Database Connection Pooling limits concurrent database connections per process. Connection pool size affects request concurrency and database capacity. Under-sized pools cause request queueing. Over-sized pools exhaust database connection limits.

# Calculate database connection requirements
class DatabaseCapacityPlanner
  def initialize(db_max_connections:, app_server_count:)
    @db_max_connections = db_max_connections
    @app_server_count = app_server_count
  end
  
  def calculate_pool_size(workers_per_server:, threads_per_worker:)
    # Total potential connections across all servers
    total_threads = @app_server_count * workers_per_server * threads_per_worker
    
    # Reserve connections for background jobs, admin, monitoring
    reserved_connections = 20
    available_for_app = @db_max_connections - reserved_connections
    
    # Calculate pool size per worker
    if total_threads <= available_for_app
      # Plenty of connections available
      recommended_pool_size = threads_per_worker
    else
      # Need to limit pool size
      connections_per_server = available_for_app / @app_server_count
      connections_per_worker = connections_per_server / workers_per_server
      recommended_pool_size = [connections_per_worker, threads_per_worker].min
    end
    
    {
      recommended_pool_size: recommended_pool_size,
      total_app_connections: recommended_pool_size * workers_per_server * @app_server_count,
      utilization_percent: ((recommended_pool_size * workers_per_server * @app_server_count * 100.0) / available_for_app).round(1),
      constraint: recommended_pool_size < threads_per_worker ? :connection_limited : :thread_matched
    }
  end
end

Background Job Capacity requires separate capacity planning from web request handling. Job processors like Sidekiq use threading for concurrency. Job types have varying resource profiles. Long-running jobs consume workers for extended periods, reducing available capacity for other jobs.
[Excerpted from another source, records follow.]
-- ==== Sys2Proof/Machine/RegMap.lean ====
section
/-! DEFINITION. The register map of the management space (spec/24_register_map.md, R569, R570, R578): every
register by the name the spec gives it, where its instances stand, its width, its reset domain (R9), and which of
its bits take a plain write, are cleared or set by a write of 1 (R6), or are cleared whole by any write (R573). -/

namespace Sys2Proof.Machine

/-- The registers of the concordance of R578, in its order. The words of a skein entry are SKN_W0 to SKN_W3 and the
words of a remote entry PRT_REXT_W0 and PRT_REXT_W1. -/
inductive Reg where
  | GLB_ID | GLB_LIFECYCLE | GLB_RST_CTL | GLB_RST_STS | GLB_CLK_STS | GLB_BOOT_STS | GLB_BOOT_HOST | GLB_PWR_STS
  | GLB_THERM_STS | GLB_TEMP | FLT_CTL | FLT_GSTS | FLT_SAFE_LOG | FLT_SAFE_VEC | FLT_REFUSE_CNT | FLT_FQ_POP
  | FLT_SQ_POP | FLT_FQ_CNT | FLT_FQ_STS | FLT_SQ_CNT | FLT_SQ_STS | FLT_SRC_CFG | FLT_SRC_STS | FLT_SRC_TOT
  | ICF_CTL | ICF_TVEC | ICF_SEAT_CTL | ICF_SEAT_STS | ICF_SEAT_CMD | ICF_UGRANT | ICF_FN_QRY | ICF_FN_QRES
  | ICF_LOAD_CTL | ICF_LOAD_STS | ICF_DMA_STS | ICF_DMA_CNT | SPD_SEC_LOCK | SPD_TAMP_STS | SPD_ECC | SPD_LOST_CNT
  | SPD_ECC_LOG | SPD_DBG_CTL | ICF_EVQ_CNT | ICF_EVQ_STS | MPU_RGN | MPU_VIOL | MPU_VCNT | PRT_CTL
  | PRT_STS | PRT_MTMO | PRT_MEM_CAP | PRT_MEM_ID | PRT_BIND | PRT_CTO_CNT | PRT_SWP_CNT | PRT_DCR
  | PRT_DC_STS | PRT_DCE | PRT_RDCE | PRT_AF_LOG | PRT_AF_CNT | PRT_SCRB_CTL | PRT_SCRB_PAT | PRT_SCRB_STS
  | PRT_RETRY_CNT | PRT_BICONF_CNT | PRT_SNP_DISC | PRT_TM | PRT_EPT_CNT | PRT_EPT_STS | PRT_REXT_W0 | PRT_REXT_W1
  | PRT_EXT_SLC | PRT_EXT | LN_CTL | LN_STS | LN_TXEQ | LN_EQ_CFG | LN_RXEQ | LN_DFE0
  | LN_DFE1 | LN_CDR | LN_DET | LN_LOS_CNT | LN_LOL_CNT | LN_LB | LN_LB_SLIP | LN_PAT_USR
  | LN_PAT_ERR | LN_PAT_BITS | LN_SS_CTL | LN_SS_EYE | LFL_CTL | LFL_CRD_TMO | LFL_CRD_INIT | LFL_STS
  | LFL_SEQ | LFL_CW_CNT | LFL_CORR_CNT | LFL_UNC_CNT | LFL_CRC_CNT | LFL_RPL_CNT | LFL_TRN_FAIL | LFL_LDN_DISC
  | LFL_BYP_DISC | LFL_CORR_HIST | LFL_SP_STS | LFL_SP_CTL | LFL_HT_CTL | LFL_HT_THR | LFL_HT_STS | LFL_HT_CNT
  | LFL_HT_MARG | CORE_CTL | CORE_OQ_LIM | CORE_ERR_LOG | CORE_FTHR_CNT | CORE_MC_CNT | CORE_RSM_CNT | CORE_BAD_CNT
  | CORE_LATE_CNT | CORE_PL_STS | CORE_PL_ECC | CORE_PL_WHLD | CORE_SKN_ERR | CORE_FAB_ID | CORE_FAB_DISC | CORE_FAB_LL_CNT
  | CORE_FAB_LL_LOG | CORE_FEID_MAP | CORE_SW_RT | CORE_RACL | SKN_W0 | SKN_W1 | SKN_W2 | SKN_W3
  | CRW_CTL | CRW_CMD | CRW_STS | CRW_SKN_CNT | CRW_ENT_CNT | CRW_FINFO | CRW_MEM | DIR_EIDX
  | DIR_EDATA | DIR_ECC_CNT | DIR_PIN_CNT | DIR_EVICT_CNT | DIR_OCC | DIR_NACK_CNT | DIR_PARK_CNT | DIR_STRAY_CNT
  | DIR_RQ_STS | DIR_TD_CTL | DIR_TD_CYC | DIR_TD_RET | DIR_TD_WST | DIR_TD_FST | DIR_TD_BST | DIR_RCRED
  | TM_CTL | TM_ECC | TM_MTR_RATE | TM_MTR_BKT | TM_MTR_TOK | TM_MTR_GRN | TM_MTR_YEL | TM_MTR_RED
  | TM_MTR_DRP | TM_QRATE | TM_QBKT | TM_QTOK | TM_QSTS | TM_QHD | TM_QHL | SLC_CTL
  | SLC_CMD | SLC_STS | SLC_MTR | SLC_TM | SLC_MB_STS | SLC_MB_DONE | SLC_MB_CA | SLC_MB_RA
  | BAY_CFG | BAY_LIM | BAY_VWIN | BAY_MODEL | BAY_FB | BAY_STS | BAY_MEAS | BAY_HOLD
  | BAY_IND | BAY_TRIP_CNT | BAY_NM_CNT | BAY_AMB | PMC_CTL | PMC_STS | PMC_GSEL | PMC_GCNT
  | PMC_SLC_UEN | PMC_PSEL | PMC_PCNT | PMC_SSEL | PMC_SCNT | PMC_NM | PMC_LATE | NOC_CTL
  | NOC_ERR_LOG | NOC_ERR_CNT | NOC_BR_STS | NOC_NODE | NOC_ST_REQ | NOC_ST_BYTES | NOC_ST_HIST | NOC_RT
  | HSF_CFG | HSF_CTL | HSF_SUBSYS | HSF_FW | HSF_CMD | HSF_STS | HSF_ERR_LOG | HSF_CTO_CNT
  | FUSE_STS | FUSE_PGM | FUSE_BOOT | FUSE_LN_REP | FUSE_SRAM_NUM | FUSE_SRAM_REP
  deriving DecidableEq, Repr

/-- The reset domains of R9. -/
inductive Domain where
  | cold | warm | flr | fuse
  deriving DecidableEq, Repr

/-- What the map says of one register: address of instance 0, count and stride of its instances, the stride between
the two halves of a Lafoush octet where instance i is half i mod 2 of octet i div 2 (else 0), count and stride of its
inner index, its width, its domain, its masks and the constant part of its reset value. -/
structure RegRow where
  base : Nat
  count : Nat := 1
  stride : Nat := 0
  sub : Nat := 0
  inner : Nat := 1
  innerStride : Nat := 0
  wide : Bool := false
  domain : Domain := .warm
  rw : Nat := 0
  w1c : Nat := 0
  w1s : Nat := 0
  anyWriteClears : Bool := false
  reset : Nat := 0
  deriving DecidableEq, Repr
class SidekiqCapacityPlanner
  def initialize(concurrency:, avg_memory_per_thread_mb:)
    @concurrency = concurrency
    @avg_memory_per_thread = avg_memory_per_thread_mb
  end
  
  def max_throughput(job_mix)
    # Calculate weighted average job duration
    total_weight = job_mix.sum { |job| job[:frequency] }
    avg_duration = job_mix.sum { |job| 
      (job[:avg_duration_seconds] * job[:frequency]) / total_weight 
    }
    
    # Throughput = concurrency / avg_duration
    jobs_per_second = @concurrency.to_f / avg_duration
    
    {
      jobs_per_second: jobs_per_second.round(2),
      jobs_per_minute: (jobs_per_second * 60).round(0),
      jobs_per_hour: (jobs_per_second * 3600).round(0),
      avg_duration_seconds: avg_duration.round(2)
    }
  end
  
  def required_concurrency(target_jobs_per_hour, job_mix)
    jobs_per_second = target_jobs_per_hour / 3600.0
    
    total_weight = job_mix.sum { |job| job[:frequency] }
    avg_duration = job_mix.sum { |job|
      (job[:avg_duration_seconds] * job[:frequency]) / total_weight
    }
    
    required = (jobs_per_second * avg_duration).ceil
    
    {
      required_concurrency: required,
      memory_estimate_mb: (required * @avg_memory_per_thread).ceil
    }
  end
end

Tools & Ecosystem

Capacity planning relies on monitoring infrastructure, metric storage, and analysis tools. Ruby applications integrate with various monitoring platforms for metric collection and visualization.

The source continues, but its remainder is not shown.